4.4.3 Bed and breakfast
Het bevoegd gezag kan door middel van een omgevingsvergunning afwijken van het bepaalde in artikel 4.1 juncto artikel 4.3.1 onder d, voor het gebruik van bebouwing voor verblijfsrecreatieve nevenactiviteiten in de vorm van een bed and breakfast, met dien verstande dat:
  1. een bed and breakfast kan alleen worden aangeboden door de hoofdbewoner van het pand;
  2. de woning dient door de hoofdgebruiker te worden bewoond;
  3. de hoofdfunctie van de woning waarin een bed and breakfast gevestigd wordt, moet wonen blijven;
  4. het aantal personen dat tegelijkertijd van een bed and breakfast accommodatie gebruik kan maken bedraagt maximaal 10;
  5. maximaal vier kamers mogen worden gebruikt als bed and breakfast kamer;
  6. bed and breakfast kamers mogen niet als zelfstandige wooneenheid functioneren;
  7. permanente bewoning is niet toegestaan;
  8. de verkeersaantrekkende werking van de nevenactiviteit dient te zijn afgestemd op de feitelijke ontsluitingsituatie;
  9. de verblijfsrecreatieve functie mag niet worden gebruikt voor de tijdelijke huisvesting van seizoenarbeiders;
  10. parkeren dient op eigen terrein plaats te vinden, binnen het bestaande bouwvlak;
  11. er mogen geen aanverwant voorzieningen worden gerealiseerd;
  12. er geen sprake is van een aantoonbaar onevenredige aantasting van de belangen van eigenaren en gebruikers van omliggende gronden en (agrarische) bedrijven.

3 Algemene Regels

Artikel 5 Anti-dubbeltelregel

Grond die eenmaal in aanmerking is genomen bij het toestaan van een bouwplan waaraan uitvoering is gegeven of alsnog kan worden gegeven, blijft bij de beoordeling van latere bouwplannen buiten beschouwing.
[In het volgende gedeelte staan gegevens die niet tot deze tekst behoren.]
/-- Words from an address upwards. -/
def wordsRead (now k : Nat) : Nat → Nat → Block → List Word × Block
  | 0, _, b => ([], b)
  | n + 1, a, b =>
    let x := wordRead now k a b
    let y := wordsRead now k n (a + 4) x.2
    (x.1 :: y.1, y.2)

/-- REGISTER_WRITE (R7). -/
def execRegisterWrite (k : Fin 8) (addr : Nat) (v : Word) (s : State) : Host.Outcome State Fault Refusal :=
  .next (if s.clk.up then let x := regWrite k addr v.toNat s; x.2.mapB (setLast k 2 x.1 []) else s)

end Sys2Proof.Machine
end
Artikel 6 Algemene Bouwregels

6.1 Afstand tot geluidgevoelige bebouwing 6.1.1 Algemeen
Deze bepaling strekt tot de bescherming van de geluidzone rondom lokale en interlokale wegen.
6.1.2 Bouwregels
Voor de geluidgevoelige bebouwing van de naast wegen gelegen gronden dient in ieder geval een afstand van 15 m uit de as van de weg in acht te worden genomen.
6.1.3 Afwijken van de bouwregels
Het bevoegd gezag kan door middel van een omgevingsvergunning afwijken van het bepaalde in artikel 6.1.2 voor het toestaan van een kortere afstand tot de weg, met dien verstande dat voldaan moet worden aan de geluidnormen voor nieuwe geluidgevoelige objecten uit de Wet geluidhinder.
6.2 Afstand tot de weg 6.2.1 Algemeen
In hoofdstuk 2 zijn afstandbepalingen tot de as van de weg opgenomen ter bescherming van de verkeersveiligheid.
6.2.2 Afwijken van de bouwregels
Het bevoegd gezag kan door middel van een omgevingsvergunning afwijken van het bepaalde in hoofdstuk 2 voor het toestaan van een kortere afstand tot de weg, met dien verstande dat de verkeersveiligheid blijft gewaarborgd.
6.3 Ondergeschikte bouwdelen
Bouwdelen als plinten, kozijnen, gevelversieringen, ventilatiekanalen, schoorstenen, gevel- en kroonlijsten, luifels, erkers, portalen, balkons en overstekende daken, worden bij de toepassing van het bepaalde ten aanzien van het bouwen buiten beschouwing gelaten, mits de overschrijding van bouw- c.q. bestemminggrenzen niet meer dan 1 m bedraagt.
6.4 Nadere eisen 6.4.1 Algemeen
Burgemeester en wethouders zijn bevoegd bij het verlenen van een omgevingsvergunning, met inachtneming van de regels vervat in hoofdstuk 2, nadere eisen te stellen ten aanzien van:
  1. de plaatsing van gebouwen en bijbehorende bouwwerken ten opzichte van de bouwperceelgrens en ten opzichte van elkaar;
  2. de dakhelling en nokrichting van hellende dakvlakken van gebouwen;
  3. de plaatsing en vormgeving van bouwwerken, geen gebouwen zijnde.
6.4.2 Voorwaarden
De in artikel 6.4.1 bedoelde nadere eisen mogen uitsluitend worden gesteld met het doel te voorkomen dat de belangen van derden worden geschaad of afbreuk wordt gedaan aan de doeleinden van het plan en met het oog op de bereikbaarheid van gronden, gebouwen en bouwwerken, geen gebouwen zijnde, in verband met calamiteiten.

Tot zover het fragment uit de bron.